WHAT TO PRODUCE
Please transcribe exactly, and only, the lines of the data below between the line holding "1 .powerOn, .powerOn⟩" and the line holding "verify := .passed", inclusive.

RECORDS PROVIDED
* * * * * * * * *

-- ==== Sys2Proof/Tests/Slice0.lean ====
section
/-! SUPPORT. Tests of one step each, with expected results taken from the spec's tables and worked sequences, and for every
statement with hypotheses a witness that meets them. -/

namespace Sys2Proof.Tests

open Sys2Proof Sys2Proof.Machine

set_option Elab.async false

/-! ## Small states -/

/-- The part after reset with both links UP. -/
def up : State :=
  { State.reset with link := .both ⟨.up, 0, .none⟩, receivers := .both .idle, transmitters := .both .idle }

/-- The state after a command. -/
def after (c : Instr) (s : State) : State :=
  match exec c s with
  | .next t => t
  | _ => s

/-- A request from node 12 on port A, with tag 0x0102, whose frame holds no block. -/
def ask (code : Byte) (args : List Byte) : Request := ⟨.a, 12, 7, 0x0102, code, args, ⟨.a, 0, []⟩⟩

/-- That request at the head of the queue. -/
def asking (code : Byte) (args : List Byte) : State :=
  { up with agent := { Agent.powerOn with requests := [ask code args] } }

/-- The results that the newest response carries. -/
def results (s : State) : List Byte := ((s.agent.responses.getLast?.map (·.frame.payload)).getD []).drop 4

/-- The status of the newest response. -/
def status (s : State) : Byte := byteAt ((s.agent.responses.getLast?.map (·.frame.payload)).getD []) 3

/-- The bytes of a frame as the cells of block 0. -/
def cellsOf (bytes : List Byte) : List Host.Cell :=
  (bytes.zipIdx.filter fun x => decide (x.1 ≠ 0)).map fun x => (x.2, x.1)

/-- The frame stored in block 0, which arrived on port A. -/
def inBlock0 (bytes : List Byte) : Descriptor := ⟨.a, bytes.length, [0]⟩

/-- The part with a frame in block 0. -/
def holding0 (bytes : List Byte) : State :=
  { up with store := { up.store with bytes := cellsOf bytes, free := up.store.free.erase 0, share := ⟨1, 0⟩ } }

/-- A setpoint frame of section 3.9: from node 12, type 0x21, value 500 at positions 10..11. -/
def setpoint : Originated := ⟨20, 12, 0x21, 1, [1, 2, 0x01, 0xF4, 0, 0]⟩

/-- The same frame as an accepted frame of class 5 with its sample. -/
def screened : Screened :=
  ⟨inBlock0 setpoint.bytes, .accept, 5, (Vector.replicate 4 none).set 0 (some ⟨500, 10, .two, 0xFFFF⟩)⟩

/-- An accepted frame of class 5 with a sample in slot 0 alone. -/
def sampled : Screened :=
  ⟨⟨.a, 12, []⟩, .accept, 5, (Vector.replicate 4 none).set 0 (some ⟨500, 10, .two, 0xFFFF⟩)⟩

/-- The part with one monitor's records replaced. -/
def withMonitor0 (c : MonitorConfig) (r : MonitorRuntime) (s : State) : State :=
  { s with monitors := s.monitors.set 0 ⟨c, r⟩ }

/-- An ABOVE monitor of class 5: threshold 100, hysteresis 10, trip delay 50, recovery time 30, latch limit 2. -/
def watch : MonitorConfig :=
  { MonitorConfig.powerOn with
    cls := 5, threshold := 100, hysteresis := 10, tripDelay := 50, recoveryTime := 30, latchLimit := 2,
    latchExpiry := 3, consequence := .substitute, substituteValue := 60 }

/-- A runtime record in a state, with no timer running. -/
def inState (st : MonitorState) : MonitorRuntime := { MonitorRuntime.off with state := st }

/-- A bank of one repeated entry. -/
def bankOf (length : Fin 257) (entryA : Fin 256) (e : Entry) : Bank :=
  ⟨⟨length, entryA, 0, 32, .forwardUnclassified⟩, Vector.replicate 256 e⟩

/-! ## Well-formed commands -/

theorem test_claim_without_a_byte_is_ill_formed : (Instr.blockClaim .a 0 []).wellFormed = false := by decide

theorem test_claim_of_65_bytes_is_ill_formed : (Instr.blockClaim .a 0 (List.replicate 65 0)).wellFormed = false := by
  decide

theorem test_claims_of_1_and_64_bytes_are_well_formed :
    (Instr.blockClaim .a 0 [0]).wellFormed = true ∧ (Instr.blockClaim .a 0 (List.replicate 64 0)).wellFormed = true := by
  decide

theorem test_no_word_spells_a_command : decodeTableWord 8 0x3F = none ∧ State.reset.withFetchWord 8 0x3F = State.reset :=
  ⟨rfl, rfl⟩

/-! ## Wire formats (expected bytes from chapters 3, 12) -/

/-- R174 gives this value. -/
theorem test_crc_of_the_nine_digits :
    crc [0x31, 0x32, 0x33, 0x34, 0x35, 0x36, 0x37, 0x38, 0x39] = 0xCBF43926 := by decide +kernel

/-- R38: the power-on entry is the all-zero pattern. -/
theorem test_zero_bytes_are_the_power_on_entry : entryOf (List.replicate 16 0) = some .powerOn := by decide

/-- Section 3.9, entry 2: FRAME 6, width 2, mask 0xFFFF, NOT_BELOW 4, NEXT 3, DROP 6. -/
theorem test_entry_2_of_section_3_9 :
    entryOf [0, 6, 0x30, 0, 0, 0, 0xFF, 0xFF, 0, 0, 0, 4, 0x02, 3, 6, 0] =
      some ⟨.frame, 6, .two, 0xFFFF, .notBelow, 4, .next, 3, .drop, 6, none, .none, 0⟩ := by decide

/-- R39, R175: ACCEPT with class 0, a width code of 3 and offset 508 are refused. -/
theorem test_illegal_entries_are_refused :
    entryOf [0, 0, 0, 0, 0, 0, 0, 0, 0, 0, 0, 0, 0x04, 0xE0, 0, 0] = none ∧
    entryOf [0, 0, 0x60, 0, 0, 0, 0, 0, 0, 0, 0, 0, 0, 0, 0, 0] = none ∧
    entryOf [0x01, 0xFC, 0, 0, 0, 0, 0, 0, 0, 0, 0, 0, 0, 0, 0, 0] = none := by decide

/-- Section 3.9's header: length 6, entry A 0, entry B 5, step budget 8, DROP_UNCLASSIFIED. -/
theorem test_header_of_section_3_9 :
    headerOf [0, 6, 0, 5, 8, 1] = some ⟨6, 0, 5, 8, .dropUnclassified⟩ ∧ headerOf [0, 6, 0, 5, 65, 1] = none := by decide

/-! ## One step each -/

/-- R4, R5: the recorded state, and LINK_UP with subject port B. -/
theorem test_link_up :
    ((after (.linkChangeUp .b) State.reset).link.b.recorded = .up) ∧
    ((after (.linkChangeUp .b) State.reset).events.unsent.map fun q => (q.record.kind, q.record.subject)) =
      [(.restarted, 0), (.linkUp, 1)] := by decide +kernel

/-- R5: a change to DOWN that cuts a frame in reception is RX_CUT (1). -/
theorem test_link_down_cuts_reception :
    ((after (.linkChangeDown .a) { up with receivers := ⟨.discarding, .idle⟩ }).events.unsent.map (·.record.qualifier)) =
      [1, 1] ∧ (after (.linkChangeDown .a) up).receivers.a = .idle := by decide +kernel

/-- R7: position 64 claims the second block; the share is 64 at most. -/
theorem test_claim :
    (after (.blockClaim .a 9 [1, 2, 3]) (after (.frameStart .a) up)).receivers.a =
      .receiving ⟨3, [9], [1, 2, 3].foldl crcByte 0xFFFFFFFF⟩ ∧
    (after (.blockClaim .a 9 [1]) { after (.frameStart .a) up with store := { up.store with share := ⟨64, 0⟩ } }).receivers.a
      = .discarding := by decide +kernel

/-- R10: a sound frame to another node joins the ready list; one whose check is wrong does not (R9). -/
theorem test_frame_end :
    (after (.frameEnd .a false) { holding0 setpoint.bytes with receivers := ⟨.receiving ⟨18, [0], 0⟩, .idle⟩ }).store.ready.a
      = [inBlock0 setpoint.bytes] ∧
    ((after (.frameEnd .a false) { holding0 (setpoint.bytes.set 10 2) with
      receivers := ⟨.receiving ⟨18, [0], 0⟩, .idle⟩ }).counter (.port .a .rxCheckError)).value = 1 := by decide +kernel

/-- R54: with a frame on each list, the port not served last goes first. -/
theorem test_take_alternates :
    (after .frameTake { up with store := { up.store with ready := ⟨[⟨.a, 12, [1]⟩], [⟨.b, 12, [2]⟩]⟩ } }).engine.lastServed
      = .a ∧
    (after .frameTake { up with
      engine := { up.engine with lastServed := .a }
      store := { up.store with ready := ⟨[⟨.a, 12, [1]⟩], [⟨.b, 12, [2]⟩]⟩ } }).engine.lastServed = .b := by
  decide +kernel

/-- R37, R55: under the empty program a frame's walk completes at the take, accepted as class 0 with one step used. -/
theorem test_empty_program :
    (after .frameTake { up with store := { up.store with ready := ⟨[⟨.a, 12, [1]⟩], []⟩ } }).engine.phase =
      .holding ⟨⟨.a, 12, [1]⟩, .accept, 0, noSlots⟩ none 1 := by decide +kernel

/-- R55, R59, R63: an entry point at the length ends the walk at the take, in TARGET_RANGE (4) at index 256. -/
theorem test_entry_point_beyond_the_length :
    let s := after .frameTake { up with
      store := { up.store with ready := ⟨[⟨.a, 12, [1]⟩], []⟩ }
      tables := { up.tables with banks := ⟨bankOf 1 1 .powerOn, .powerOn⟩ } }
    s.engine.phase = .holding ⟨⟨.a, 12, [1]⟩, .accept, 0, noSlots⟩ (some .targetRange) 1 ∧
    ((s.events.unsent.getLast?.map fun q => (q.record.kind, q.record.qualifier, q.record.detail)) =
      some (.screenFault, 4, 256)) := by decide +kernel

/-- A COMMIT in KEEP mode that finds the engine in a phase, with one frame in port A's ready list. -/
def committed (phase : Phase) : State :=
  after .commit { asking 0x15 [1] with
    store := { up.store with ready := ⟨[⟨.a, 12, [1]⟩], []⟩ }
    engine := { up.engine with phase := phase }
    tables := { up.tables with banks := ⟨bankOf 1 0 .powerOn, .powerOn⟩, verify := .passed } }

/-- R65: a take that meets the request in IDLE may come first; the switch is then made when that frame's walk completes. -/
theorem test_switch_after_the_take :
    (after .frameTake (committed .idle)).engine.activeBank = .bank0 ∧
    (after .walkCompletion (after .frameTake (committed .idle))).engine.activeBank = .bank1 ∧
    (after .walkCompletion (after .frameTake (committed .idle))).engine.switchPosted = false := by decide +kernel

/-- R65, R127: a frame that waits while a COMMIT finds the engine HOLDING is walked under the new active bank. -/
theorem test_switch_before_the_take :
    let s := after .monitorTakeFrame (committed (.holding sampled none 1))
    s.engine.phase = .idle ∧ after .frameTake s = s ∧
    (after .frameTake (after .switchRequest s)).engine.phase = .holding ⟨⟨.a, 12, [1]⟩, .accept, 0, noSlots⟩ none 1 := by
  decide +kernel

* * * * * * * * *

TASK SOLUTION
      tables := { up.tables with banks := ⟨bankOf 1 1 .powerOn, .powerOn⟩ } }
    s.engine.phase = .holding ⟨⟨.a, 12, [1]⟩, .accept, 0, noSlots⟩ (some .targetRange) 1 ∧
    ((s.events.unsent.getLast?.map fun q => (q.record.kind, q.record.qualifier, q.record.detail)) =
      some (.screenFault, 4, 256)) := by decide +kernel

/-- A COMMIT in KEEP mode that finds the engine in a phase, with one frame in port A's ready list. -/
def committed (phase : Phase) : State :=
  after .commit { asking 0x15 [1] with
    store := { up.store with ready := ⟨[⟨.a, 12, [1]⟩], []⟩ }
    engine := { up.engine with phase := phase }
    tables := { up.tables with banks := ⟨bankOf 1 0 .powerOn, .powerOn⟩, verify := .passed } }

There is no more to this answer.